Überdurchschnittlich stark von Kriminalität betroffen
Diese Zunahme, so das Innenministerium, bestätige die Annahme einer anhaltend hohen Kriminalitätsbelastung. Im Vergleich zu anderen öffentlichen Plätzen wie dem Grunthalplatz, dem Platz der Freiheit, dem Platz der Jugend oder dem Dreescher Markt weise der Marienplatz die höchste Anzahl an Straftaten auf. Auch der umliegende Bereich sei im Verhältnis zu anderen Orten der Stadt überdurchschnittlich stark von Kriminalität betroffen.
Aufgrund dieser konstant hohen Fallzahlen und der daraus resultierenden Gefahrenprognose wird der Marienplatz als Kriminalitätsschwerpunkt innerhalb der Stadt Schwerin eingestuft. Das rechtfertige daher, so das Innenministerium, eine Bildüberwachung.

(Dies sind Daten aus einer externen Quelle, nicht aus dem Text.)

-- ==== Sys2Proof/Machine/Operands.lean ====
section
/-! DEFINITION. The operand forms: codes of choices, sets of inputs, and the settings that belong to a
channel, an axis, an input or a level. -/

namespace Sys2Proof.Machine

/-! Choices by code (R186). -/

/-- A level by its code. -/
def Level.ofCode : Nat → Option Level
  | 0 => some .normal
  | 1 => some .watch
  | 2 => some .warning
  | 3 => some .severe
  | _ => none

/-- A method of an entry by its code: AUTO, ONE, TWO, THREE, SURFACE, DEFAULT (R114). -/
def EntryMethod.ofCode : Nat → Option EntryMethod
  | 0 => some .auto
  | 1 => some .one
  | 2 => some .two
  | 3 => some .three
  | 4 => some .surface
  | 5 => some .default
  | _ => none

/-- A default method of a header by its code: the list of R114 without DEFAULT. -/
def headerMethod (code : Nat) : Option EntryMethod :=
  if code < 5 then EntryMethod.ofCode code else none

/-! Sets of inputs (R31, R32). -/

/-- The set a byte spells: bit 0 for SURFACE (R186). -/
def LineSet.ofByte (b : Byte) : LineSet :=
  { surface := b.getLsbD 0, bed := b.getLsbD 1, reelTop := b.getLsbD 2, limitNear := b.getLsbD 3,
    limitFar := b.getLsbD 4, driveFault := b.getLsbD 5, door := b.getLsbD 6,
    spare := b.getLsbD 7 }

/-- Whether a set names an input. -/
def LineSet.has (l : LineSet) : Contact → Bool
  | .surface => l.surface
  | .bed => l.bed
  | .reelTop => l.reelTop
  | .limitNear => l.limitNear
  | .limitFar => l.limitFar
  | .driveFault => l.driveFault
  | .door => l.door
  | .spare => l.spare

/-- The set of the inputs a test holds for. -/
def LineSet.build (f : Contact → Bool) : LineSet :=
  { surface := f .surface, bed := f .bed, reelTop := f .reelTop, limitNear := f .limitNear,
    limitFar := f .limitFar, driveFault := f .driveFault, door := f .door, spare := f .spare }

/-- Whether a set names no input. -/
def LineSet.isEmpty (l : LineSet) : Bool := allContacts.all fun c => !l.has c

/-- Whether every input of the first set is in the second. -/
def LineSet.subset (l m : LineSet) : Bool := allContacts.all fun c => !l.has c || m.has c

/-- The inputs of the first set that are not in the second. -/
def LineSet.diff (l m : LineSet) : LineSet := .build fun c => l.has c && !m.has c

/-! Settings by what they belong to. -/

/-- The debounce setting of an input (2.6). -/
def debounceSetting : Contact → SettingId
  | .surface => .debounceSurface
  | .bed => .debounceBed
  | .reelTop => .debounceReelTop
  | .limitNear => .debounceLimitNear
  | .limitFar => .debounceLimitFar
  | .driveFault => .debounceDriveFault
  | .door => .debounceDoor
  | .spare => .debounceSpare

/-- The multiplier setting of a channel (2.1). -/
def multSetting : Chan → SettingId
  | .float => .floatMultiplier
  | .travel => .travelMultiplier
  | .reel => .reelMultiplier

/-- The direction setting of a channel (2.1). -/
def dirSetting : Chan → SettingId
  | .float => .floatDirection
  | .travel => .travelDirection
  | .reel => .reelDirection

/-- The channel of an axis (R99). -/
def Axis.chan : Axis → Chan
  | .travel => .travel
  | .reel => .reel

/-- The circumference setting of an axis (7.1). -/
def Axis.circ : Axis → SettingId
  | .travel => .travelCircumference
  | .reel => .reelCircumference

/-- The line count setting of an axis (7.1). -/
def Axis.lines : Axis → SettingId
  | .travel => .travelLines
  | .reel => .reelLines

/-- The slow zone of an axis (7.1). -/
def Axis.slowZone : Axis → SettingId
  | .travel => .travelSlowZone
  | .reel => .reelSlowZone

/-- The eight settings of a level above NORMAL (6.1). -/
structure LevelSettings where
  stageOn : Option Int
  stageHyst : Int
  riseOn : Option Int
  riseHyst : Int
  flowOn : Option Int
  flowHyst : Int
  nOn : Nat
  nOff : Nat
deriving DecidableEq, Repr

/-- The settings of WATCH. -/
def Settings.watch (t : Settings) : LevelSettings :=
  { stageOn := t.get .watchStageOn, stageHyst := t.num .watchStageHyst,
    riseOn := t.get .watchRiseOn, riseHyst := t.num .watchRiseHyst,
    flowOn := t.get .watchFlowOn, flowHyst := t.num .watchFlowHyst,
    nOn := t.nat .watchNOn, nOff := t.nat .watchNOff }

/-- The settings of WARNING. -/
def Settings.warning (t : Settings) : LevelSettings :=
  { stageOn := t.get .warningStageOn, stageHyst := t.num .warningStageHyst,
    riseOn := t.get .warningRiseOn, riseHyst := t.num .warningRiseHyst,
    flowOn := t.get .warningFlowOn, flowHyst := t.num .warningFlowHyst,
    nOn := t.nat .warningNOn, nOff := t.nat .warningNOff }

/-- The settings of SEVERE. -/
def Settings.severe (t : Settings) : LevelSettings :=
  { stageOn := t.get .severeStageOn, stageHyst := t.num .severeStageHyst,
    riseOn := t.get .severeRiseOn, riseHyst := t.num .severeRiseHyst,
    flowOn := t.get .severeFlowOn, flowHyst := t.num .severeFlowHyst,
    nOn := t.nat .severeNOn, nOff := t.nat .severeNOff }

/-- A level is enabled when it uses at least one kind (R80). -/
def LevelSettings.enabled (l : LevelSettings) : Bool :=
  l.stageOn.isSome || l.riseOn.isSome || l.flowOn.isSome

/-- The beacon pattern of a level (6.1). -/
def Level.beacon : Level → SettingId
  | .normal => .beaconNormal
  | .watch => .beaconWatch
  | .warning => .beaconWarning
  | .severe => .beaconSevere

/-- The siren pattern of a level; NORMAL has none (6.1). -/
def Level.siren : Level → Option SettingId
  | .normal => none
  | .watch => some .sirenWatch
  | .warning => some .sirenWarning
  | .severe => some .sirenSevere

end Sys2Proof.Machine
end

Vom „gefährlichsten Ort in Mecklenburg-Vorpommern” kann man allerdings in der Antwort des Innenministeriums nichts lesen. Genaus darauf wies Oberbürgermeister Rico Badenschier (SPD) auf der letzte Sitzung der Stadtvertretung hin, als es um den CDU-Antrag ging, zu prüfen, ob die Videoüberwachung in Schwerin auszuweitet werden kann. Trifft diese Aussage dann also doch nicht zu?
Der Vorschlag der CDU wurde sehr kontrovers diskutiert, da das Sicherheits- und Ordnungsgesetz des Landes permanente Videoüberwachung, wie oben beschrieben, nur an offiziell ausgewiesenen Kriminalitätsschwerpunkten erlaubt.
Marienplatz einziger dauervideoüberwachte Ort in MV
In Mecklenburg-Vorpommern ist der Marienplatz in Schwerin derzeit der einzige öffentliche Platz, der rund um die Uhr videoüberwacht wird, weil er als Kriminalitätsschwerpunkt angesehen wird. In anderen Städten Mecklenburg-Vorpommerns gibt es derzeit keine anderen öffentlichen Plätze mit ständiger Videoüberwachung.
Inwieweit aber vom gefährlichsten Ort in Mecklenburg-Vorpommerns gesprochen werden kann, lässt sich statistisch nicht zweifelsfrei belegen. Am Marienplatz kommen laut Polizei viele verschiedene Einflüsse zusammen: viele Einkaufsläden, deshalb gibt es hier vermehrt Diebstähle. Als zentraler Verkehrsknotenpunkt laufen hier viele Fahrkartenkontrollen. Auch Schwarzfahren ist eine Straftat. Und auch Gewaltstraftaten, die hier am ehesten Nachts und am Wochenende passieren. In der Antwort des Innenministeriums auf die Anfrage von Sebastian Ehlers kan man lesen, das Schwerpunkt Ladendiebstähle seien.
Bereitschaftspolizei seit November auf Streife
Die Bereitschaftspolizei zeigt seit November verstärkt Präsenz in der Innenstadt. Fußstreifen in Kooperation mit dem Ordnungsamt der Stadt Schwerin führen seit dem auch gezielte Anhalte- und Sichtkontrollen durch. Dadurch können unter anderem Fahrzeuge und Rucksäcke überprüft sowie Identitäten festgestellt werden – Maßnahmen, die der Polizei nicht ohne Weiteres erlaubt sind.
Offen ist bislang die Zukunft der Videoüberwachungsanlage. Der nämlich droht der technische Totalausfall. Wie das Innenministerium eingeräumt hatte, sei es nicht mehr möglich, „konkrete Maßnahmen zu ergreifen, um einen etwaigen Ausfall zu verhindern“. Der Hersteller des Systems hat die Unterstützung eingestellt. Ersatzteile sind nicht mehr lieferbar, Server werden nicht mehr gewartet.